- [Task directions]
Under this line are the records; write out word for word the part that begins at the line containing "that fails raises" and ends at the line containing "def State.validConst (s", and no more.

Stored entries:
-- ==== Sys2Proof/Tests/Slice0.lean ====
section
/-! SUPPORT. The model's own tests: ill-formed terms are refused, words written out from 30_encoding.md R60 decode, single steps give the
values of 95_test_vectors.md, and every statement's hypotheses have a witness.

Expected values come from the spec's vectors; configuration E1 (41_angle_pipeline.md) is the spec's test choice. -/

namespace Sys2Proof.Tests

open Sys2Proof Sys2Proof.Machine

-- One theorem at a time: checked side by side, this many take a thread each.
set_option Elab.async false

/-! ### Ill-formed terms, one for each check -/

theorem test_illformed_unassigned_op : wordWellFormed 0x00000003 = false := by decide
theorem test_illformed_reserved_bit : wordWellFormed 0x00040014 = false := by decide
theorem test_illformed_channel_outside_setch : wordWellFormed 0x00000115 = false := by decide
theorem test_illformed_mirror_outside_cond : wordWellFormed 0x00010001 = false := by decide
theorem test_illformed_class_outside_cond : wordWellFormed 0x00020002 = false := by decide
theorem test_wellformed_setch_any_channel : wordWellFormed 0x0000FF01 = true := by decide

theorem test_limits_e1 :
    Limits.wellFormed { minT := 0x41F00000, maxT := 0x43160000, minS := 0x41A00000, maxS := 0x43200000 } = true := by
  decide +kernel
theorem test_limits_infinite_minT : Limits.wellFormed { minT := 0xFF800000 } = false := by decide +kernel
theorem test_limits_infinite_maxT : Limits.wellFormed { maxT := 0x7F800000 } = false := by decide +kernel
theorem test_limits_nan_minS : Limits.wellFormed { minS := 0x7FC00000 } = false := by decide +kernel
theorem test_limits_infinite_maxS : Limits.wellFormed { maxS := 0x7F800000 } = false := by decide +kernel
theorem test_limits_thigh_reversed : Limits.wellFormed { minT := 0x43160000, maxT := 0x41F00000 } = false := by decide +kernel
theorem test_limits_shank_reversed : Limits.wellFormed { minS := 0x43200000, maxS := 0x41A00000 } = false := by decide +kernel

/-! ### Decoding: words written out field by field, RSV CLS MIR CH OP -/

theorem test_decode_setch :
    decode { word := 0b00000000000000_0_0_00001111_00000001, a := 7 } = .instr (.setch 15 7) := by decide
theorem test_decode_setall :
    decode { word := 0b00000000000000_0_0_00000000_00000010 } = .instr (.setall (Vector.replicate 16 0)) := by decide
theorem test_decode_mirror :
    decode { word := 0b00000000000000_0_0_00000000_00010000, a := 7 } = .instr (.mirror 7) := by decide
theorem test_decode_offset :
    decode { word := 0b00000000000000_0_0_00000000_00010001, a := 7, d := 9 } = .instr (.offset 7 9) := by decide
theorem test_decode_clampt :
    decode { word := 0b00000000000000_0_0_00000000_00010010, a := 7 } = .instr (.clampt 7) := by decide
theorem test_decode_clamps :
    decode { word := 0b00000000000000_0_0_00000000_00010011, a := 7 } = .instr (.clamps 7) := by decide
theorem test_decode_cond :
    decode { word := 0b00000000000000_1_0_00000000_00010100, a := 7, d := 9 } = .instr (.cond false .shank 7 9) := by decide
theorem test_decode_cond_mirror :
    decode { word := 0b00000000000000_0_1_00000000_00010100, a := 7, d := 9 } = .instr (.cond true .thigh 7 9) := by decide
theorem test_decode_a2off :
    decode { word := 0b00000000000000_0_0_00000000_00010101, a := 7 } = .instr (.a2off 7) := by decide
theorem test_decode_illegal_op : decode { word := 0x000000FF } = .illegal .unassignedOp := by decide
theorem test_decode_illegal_bit : decode { word := 0xFFFF0002 } = .illegal .bitOutsideMask := by decide
theorem test_table_word : decodeTableWord 32 0x00030014 = some (.cond true .shank 0 0) := by decide
theorem test_encode_cond : (encode (.cond true .shank 7 9)).word = 0x00030014 := by decide

/-! ### Numbers -/

theorem test_sum_rounds : add32 0x3DCCCCCD 0x3E4CCCCD = 0x3E99999A := by decide +kernel
theorem test_sum_overflows : add32 0x7F7FFFFF 0x7F7FFFFF = 0x7F800000 := by decide +kernel
theorem test_sum_no_overflow : add32 0x7F7FFFFF 0x3F800000 = 0x7F7FFFFF := by decide +kernel
theorem test_sum_negative_zeros : add32 0x80000000 0x80000000 = 0x80000000 := by decide +kernel
theorem test_sum_subnormals_cancel : add32 0x00000001 0x80000001 = 0x00000000 := by decide +kernel
theorem test_compare_zeros : lt32 0x80000000 0x00000000 = false := by decide +kernel
theorem test_compare_nan : lt32 0x7FC00000 0x00000000 = false := by decide +kernel
theorem test_count_binary64 : offCount 0x43BB8000 = 955 := by decide +kernel
theorem test_count_truncates_below_zero : offCount 0xBE99999A = 102 := by decide +kernel

/-! ### One step of each command -/

/-- Configuration E1 of 41_angle_pipeline.md. -/
def e1 : Configuration where
  limits := { minT := 0x41F00000, maxT := 0x43160000, minS := 0x41A00000, maxS := 0x43200000 }
  wellFormed := test_limits_e1

/-- The start state of 95_test_vectors.md, L3: just reset, E1, AUTOINC set by the lifecycle. -/
def start : State := { State.reset with config := e1, treg := [(0, 0x20)] }

/-- The start state with one command on offer and the given events to come. -/
def offering (c : Command) (es : List Event) : State := { start with port := [c], events := es }

/-- The state a step leads to; the state itself where the machine stops. -/
def after (s : State) : State :=
  match step s with
  | .next t => t
  | .fault _ => s
  | .refused _ => s
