-- ==== Sys2Proof/Machine/Operands.lean ====
section
/-! DEFINITION. The operand roles and their checks (spec 30_encoding.md R73): register-index, constant-index, target. A check
that fails raises its fault; one that holds passes what the operand names on. -/

namespace Sys2Proof.Machine

/-- `validReg(i)`: 0 <= i < REG_CAP (00_scope.md R12, 10_state.md R25). -/
def validReg (i : Word) : Bool := decide (0 ≤ i) && decide (i < (regCap : Int))

/-- `validConst(j)`: 0 <= j < |K| (00_scope.md R12). -/
def State.validConst (s : State) (j : Word) : Bool := decide (0 ≤ j) && decide (j < (s.active.consts.length : Int))

/-- `K[j]`, for a valid position (R26). -/
def State.constAt (s : State) (j : Word) : Str := s.active.consts.getD j.toNat []

/-- A register-index operand: `RegisterOutOfRange(i)` unless it is valid (10_state.md R25). -/
def withReg (i : Word) (s : State) (k : Nat → Host.Outcome State Fault Refusal) : Host.Outcome State Fault Refusal :=
  if validReg i then k i.toNat else raiseFault .registerOutOfRange i s

/-- A pool position: `ConstantOutOfRange(j)` unless it is valid (60_exceptions.md R240). -/
def withConst (j : Word) (s : State) (k : Str → Host.Outcome State Fault Refusal) : Host.Outcome State Fault Refusal :=
  if s.validConst j then k (s.constAt j) else raiseFault .constantOutOfRange j s

/-- A taken jump: `check_target(t)` and `pc <- min(t, MEM_CAP)` (42_control_transfer.md R133). -/
def jumpTo (t : Word) (s : State) : Host.Outcome State Fault Refusal :=
  if t < 0 then raiseFault .memoryOverrun t s else .next (s.setPc (min t.toNat memCap))

end Sys2Proof.Machine
end

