-- ==== Sys2Proof/Machine/Arithmetic.lean ====
section
/-! DEFINITION. add, sub, mul, div (spec 43_alu.md R150 to R157). -/

namespace Sys2Proof.Machine

/-- The shared sequence (R154): both checks, both reads, the operation with its own checks, then `x[a] <- r`, then
`x[b] <- 0`. -/
def arithmetic (op : Params → Word → Word → AluResult) (a b : Word) (s : State) : Host.Outcome State Fault Refusal :=
  withReg a s (fun ra =>
    withReg b s (fun rb =>
      match op s.params (s.readReg ra) (s.readReg rb) with
      | .value r => .next (((s.writeReg ra r).writeReg rb 0).adv 2)
      | .overflow => raiseFault .arithmeticOverflow a s
      | .divideByZero => raiseFault .divisionByZero b s))

/-- `add rA, rB` (R150). -/
def execAdd (a b : Word) (s : State) : Host.Outcome State Fault Refusal := arithmetic aluAdd a b s

/-- `sub rA, rB` (R151). -/
def execSub (a b : Word) (s : State) : Host.Outcome State Fault Refusal := arithmetic aluSub a b s

/-- `mul rA, rB` (R152). -/
def execMul (a b : Word) (s : State) : Host.Outcome State Fault Refusal := arithmetic aluMul a b s

/-- `div rA, rB` (R153). -/
def execDiv (a b : Word) (s : State) : Host.Outcome State Fault Refusal := arithmetic aluDiv a b s

end Sys2Proof.Machine
end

- [Answer]
that fails raises its fault; one that holds passes what the operand names on. -/

namespace Sys2Proof.Machine

/-- `validReg(i)`: 0 <= i < REG_CAP (00_scope.md R12, 10_state.md R25). -/
def validReg (i : Word) : Bool := decide (0 ≤ i) && decide (i < (regCap : Int))

/-- `validConst(j)`: 0 <= j < |K| (00_scope.md R12). -/
def State.validConst (s : State) (j : Word) : Bool := decide (0 ≤ j) && decide (j < (s.active.consts.length : Int))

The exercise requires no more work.